INSTRUCTIONS TO FOLLOW: From the records below, extract only the lines running from the line with "f).fab.loadsThisFrame = s.fab.loadsThisFrame := rfl" to the line with "### setBank -/", both lines included, reproducing them exactly.

EXCERPTED DATA:
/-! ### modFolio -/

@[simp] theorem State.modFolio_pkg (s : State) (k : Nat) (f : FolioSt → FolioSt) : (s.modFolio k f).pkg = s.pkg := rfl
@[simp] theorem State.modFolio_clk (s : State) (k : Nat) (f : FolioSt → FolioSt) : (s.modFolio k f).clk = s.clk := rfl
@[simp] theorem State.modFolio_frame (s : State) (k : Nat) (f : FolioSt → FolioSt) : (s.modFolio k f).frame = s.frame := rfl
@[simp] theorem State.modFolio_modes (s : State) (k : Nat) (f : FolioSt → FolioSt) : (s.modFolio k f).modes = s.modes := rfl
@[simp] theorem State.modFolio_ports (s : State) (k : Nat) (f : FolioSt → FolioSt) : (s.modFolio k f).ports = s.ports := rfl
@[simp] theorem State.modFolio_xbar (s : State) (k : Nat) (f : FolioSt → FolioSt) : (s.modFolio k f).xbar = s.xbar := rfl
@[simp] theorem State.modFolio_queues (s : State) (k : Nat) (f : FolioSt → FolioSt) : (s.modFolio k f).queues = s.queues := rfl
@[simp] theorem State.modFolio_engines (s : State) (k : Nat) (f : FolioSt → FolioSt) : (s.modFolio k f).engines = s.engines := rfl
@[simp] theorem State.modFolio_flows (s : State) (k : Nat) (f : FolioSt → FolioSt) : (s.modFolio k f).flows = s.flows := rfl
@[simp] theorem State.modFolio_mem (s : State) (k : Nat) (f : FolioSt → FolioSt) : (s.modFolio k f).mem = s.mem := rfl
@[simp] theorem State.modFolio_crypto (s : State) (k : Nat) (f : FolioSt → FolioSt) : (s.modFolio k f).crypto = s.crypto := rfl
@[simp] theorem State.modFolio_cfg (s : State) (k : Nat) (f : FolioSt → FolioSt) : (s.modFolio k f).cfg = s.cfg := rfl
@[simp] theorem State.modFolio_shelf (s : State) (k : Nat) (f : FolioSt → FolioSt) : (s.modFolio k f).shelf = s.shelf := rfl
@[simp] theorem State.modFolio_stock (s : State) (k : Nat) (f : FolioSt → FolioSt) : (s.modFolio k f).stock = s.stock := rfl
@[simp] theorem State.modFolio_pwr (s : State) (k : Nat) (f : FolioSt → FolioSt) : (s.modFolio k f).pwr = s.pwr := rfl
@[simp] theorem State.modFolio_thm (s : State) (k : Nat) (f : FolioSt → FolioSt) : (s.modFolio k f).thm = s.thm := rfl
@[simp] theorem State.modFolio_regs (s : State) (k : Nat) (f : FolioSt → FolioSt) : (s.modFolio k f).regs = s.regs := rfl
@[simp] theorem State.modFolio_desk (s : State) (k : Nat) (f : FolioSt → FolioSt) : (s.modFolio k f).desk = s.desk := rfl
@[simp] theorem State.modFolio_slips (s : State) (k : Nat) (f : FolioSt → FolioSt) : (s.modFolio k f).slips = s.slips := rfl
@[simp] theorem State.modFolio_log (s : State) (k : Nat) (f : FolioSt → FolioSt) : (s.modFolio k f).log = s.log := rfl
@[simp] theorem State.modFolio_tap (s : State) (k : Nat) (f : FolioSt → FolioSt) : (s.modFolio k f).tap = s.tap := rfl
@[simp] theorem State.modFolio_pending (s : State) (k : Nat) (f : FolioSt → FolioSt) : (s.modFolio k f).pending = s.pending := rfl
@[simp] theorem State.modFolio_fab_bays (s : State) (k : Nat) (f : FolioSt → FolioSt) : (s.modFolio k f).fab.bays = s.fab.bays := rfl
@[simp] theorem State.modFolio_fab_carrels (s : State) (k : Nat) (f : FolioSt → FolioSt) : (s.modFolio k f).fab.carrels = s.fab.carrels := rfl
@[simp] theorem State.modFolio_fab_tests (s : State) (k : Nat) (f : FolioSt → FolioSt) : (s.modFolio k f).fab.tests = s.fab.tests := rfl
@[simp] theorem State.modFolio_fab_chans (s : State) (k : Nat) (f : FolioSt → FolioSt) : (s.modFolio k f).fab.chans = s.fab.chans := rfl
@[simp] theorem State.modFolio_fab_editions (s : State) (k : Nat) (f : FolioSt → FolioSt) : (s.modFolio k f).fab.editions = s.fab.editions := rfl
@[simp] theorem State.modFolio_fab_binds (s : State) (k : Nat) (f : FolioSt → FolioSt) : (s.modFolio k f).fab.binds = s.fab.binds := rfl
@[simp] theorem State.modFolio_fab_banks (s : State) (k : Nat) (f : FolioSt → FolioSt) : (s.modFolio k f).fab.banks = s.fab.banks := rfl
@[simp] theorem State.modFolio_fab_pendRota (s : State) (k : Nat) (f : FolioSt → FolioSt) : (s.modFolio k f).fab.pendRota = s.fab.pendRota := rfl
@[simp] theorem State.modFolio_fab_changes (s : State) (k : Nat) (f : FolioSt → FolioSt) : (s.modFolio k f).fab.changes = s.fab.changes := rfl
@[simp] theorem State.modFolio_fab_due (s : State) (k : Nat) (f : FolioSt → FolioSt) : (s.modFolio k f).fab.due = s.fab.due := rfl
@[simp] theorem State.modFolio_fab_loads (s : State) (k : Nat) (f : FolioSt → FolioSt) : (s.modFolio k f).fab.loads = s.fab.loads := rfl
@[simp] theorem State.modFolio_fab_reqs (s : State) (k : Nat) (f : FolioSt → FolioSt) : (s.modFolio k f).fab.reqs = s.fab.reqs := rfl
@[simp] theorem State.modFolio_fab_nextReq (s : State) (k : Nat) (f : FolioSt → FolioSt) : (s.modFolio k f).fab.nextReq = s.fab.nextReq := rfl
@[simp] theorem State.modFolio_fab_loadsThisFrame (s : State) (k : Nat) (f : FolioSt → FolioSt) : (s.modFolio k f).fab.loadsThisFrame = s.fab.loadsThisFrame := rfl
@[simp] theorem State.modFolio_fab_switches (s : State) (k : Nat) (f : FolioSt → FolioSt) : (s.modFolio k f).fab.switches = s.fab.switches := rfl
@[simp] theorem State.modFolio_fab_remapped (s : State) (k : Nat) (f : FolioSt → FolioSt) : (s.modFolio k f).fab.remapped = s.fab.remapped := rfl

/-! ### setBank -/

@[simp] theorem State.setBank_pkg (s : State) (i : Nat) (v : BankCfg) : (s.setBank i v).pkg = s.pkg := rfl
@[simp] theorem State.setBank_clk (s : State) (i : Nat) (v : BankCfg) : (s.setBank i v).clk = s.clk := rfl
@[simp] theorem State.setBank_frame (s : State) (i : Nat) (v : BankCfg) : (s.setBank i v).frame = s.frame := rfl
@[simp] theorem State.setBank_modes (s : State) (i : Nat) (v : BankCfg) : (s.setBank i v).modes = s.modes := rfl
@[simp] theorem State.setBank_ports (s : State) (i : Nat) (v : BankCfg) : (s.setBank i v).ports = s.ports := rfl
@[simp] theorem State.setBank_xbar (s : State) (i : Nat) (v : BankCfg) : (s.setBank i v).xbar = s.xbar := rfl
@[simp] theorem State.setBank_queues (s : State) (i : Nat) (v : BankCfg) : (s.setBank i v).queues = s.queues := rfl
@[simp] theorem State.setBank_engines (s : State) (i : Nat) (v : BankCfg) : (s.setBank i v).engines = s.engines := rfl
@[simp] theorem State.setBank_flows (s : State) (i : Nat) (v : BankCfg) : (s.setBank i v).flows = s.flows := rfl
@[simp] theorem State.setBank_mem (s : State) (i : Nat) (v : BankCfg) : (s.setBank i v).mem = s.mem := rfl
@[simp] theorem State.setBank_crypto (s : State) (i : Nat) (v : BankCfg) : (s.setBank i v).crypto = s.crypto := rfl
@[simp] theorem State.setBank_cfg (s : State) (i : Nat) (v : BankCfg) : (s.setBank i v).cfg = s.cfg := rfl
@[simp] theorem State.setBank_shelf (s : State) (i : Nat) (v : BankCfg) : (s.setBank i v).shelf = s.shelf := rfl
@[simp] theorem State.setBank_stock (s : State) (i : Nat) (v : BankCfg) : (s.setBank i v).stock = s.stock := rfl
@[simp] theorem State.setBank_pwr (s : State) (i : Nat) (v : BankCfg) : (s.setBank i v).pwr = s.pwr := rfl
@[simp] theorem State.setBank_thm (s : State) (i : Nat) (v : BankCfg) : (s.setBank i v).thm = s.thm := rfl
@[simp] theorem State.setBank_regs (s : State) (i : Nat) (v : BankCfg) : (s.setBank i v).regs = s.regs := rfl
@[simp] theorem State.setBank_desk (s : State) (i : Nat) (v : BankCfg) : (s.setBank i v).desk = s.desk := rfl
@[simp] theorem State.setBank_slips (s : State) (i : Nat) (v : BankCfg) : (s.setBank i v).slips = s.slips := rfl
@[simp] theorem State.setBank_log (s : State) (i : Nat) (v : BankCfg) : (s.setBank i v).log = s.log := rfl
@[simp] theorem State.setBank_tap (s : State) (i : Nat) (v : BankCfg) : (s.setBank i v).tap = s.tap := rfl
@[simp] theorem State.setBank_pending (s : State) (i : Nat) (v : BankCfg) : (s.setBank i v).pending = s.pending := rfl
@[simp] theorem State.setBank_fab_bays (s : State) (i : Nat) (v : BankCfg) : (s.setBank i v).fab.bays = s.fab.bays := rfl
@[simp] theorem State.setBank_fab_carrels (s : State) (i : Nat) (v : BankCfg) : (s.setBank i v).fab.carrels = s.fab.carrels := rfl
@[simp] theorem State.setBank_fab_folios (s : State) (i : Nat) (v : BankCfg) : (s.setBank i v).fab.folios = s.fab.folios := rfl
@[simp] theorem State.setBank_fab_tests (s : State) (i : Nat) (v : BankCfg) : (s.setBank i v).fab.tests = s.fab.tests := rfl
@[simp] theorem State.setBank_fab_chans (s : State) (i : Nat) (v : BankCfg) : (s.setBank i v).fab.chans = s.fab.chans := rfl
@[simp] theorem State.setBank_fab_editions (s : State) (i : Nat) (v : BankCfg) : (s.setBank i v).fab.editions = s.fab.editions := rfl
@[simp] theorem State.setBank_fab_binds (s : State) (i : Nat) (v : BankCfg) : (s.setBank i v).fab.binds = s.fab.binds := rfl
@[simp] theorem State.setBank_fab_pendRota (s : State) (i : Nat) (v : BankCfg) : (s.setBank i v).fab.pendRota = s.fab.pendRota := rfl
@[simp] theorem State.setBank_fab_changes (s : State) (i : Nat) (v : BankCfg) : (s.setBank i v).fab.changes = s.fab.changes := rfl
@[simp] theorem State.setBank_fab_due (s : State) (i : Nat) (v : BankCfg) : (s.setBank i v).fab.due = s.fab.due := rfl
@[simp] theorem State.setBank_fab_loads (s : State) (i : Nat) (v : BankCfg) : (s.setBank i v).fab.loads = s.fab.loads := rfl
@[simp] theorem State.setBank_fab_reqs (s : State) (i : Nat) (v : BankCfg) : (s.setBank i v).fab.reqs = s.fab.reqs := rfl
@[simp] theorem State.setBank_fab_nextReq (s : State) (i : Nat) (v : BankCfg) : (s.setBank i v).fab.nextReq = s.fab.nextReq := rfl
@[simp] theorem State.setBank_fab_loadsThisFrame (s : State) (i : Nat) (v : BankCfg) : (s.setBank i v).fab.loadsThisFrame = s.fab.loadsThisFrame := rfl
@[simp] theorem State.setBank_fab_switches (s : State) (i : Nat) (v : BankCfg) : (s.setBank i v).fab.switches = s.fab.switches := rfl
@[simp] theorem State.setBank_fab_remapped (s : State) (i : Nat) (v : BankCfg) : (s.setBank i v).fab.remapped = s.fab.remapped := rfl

EXERCISE SOLUTION:
@[simp] theorem State.modFolio_fab_loadsThisFrame (s : State) (k : Nat) (f : FolioSt → FolioSt) : (s.modFolio k f).fab.loadsThisFrame = s.fab.loadsThisFrame := rfl
@[simp] theorem State.modFolio_fab_switches (s : State) (k : Nat) (f : FolioSt → FolioSt) : (s.modFolio k f).fab.switches = s.fab.switches := rfl
@[simp] theorem State.modFolio_fab_remapped (s : State) (k : Nat) (f : FolioSt → FolioSt) : (s.modFolio k f).fab.remapped = s.fab.remapped := rfl

/-! ### setBank -/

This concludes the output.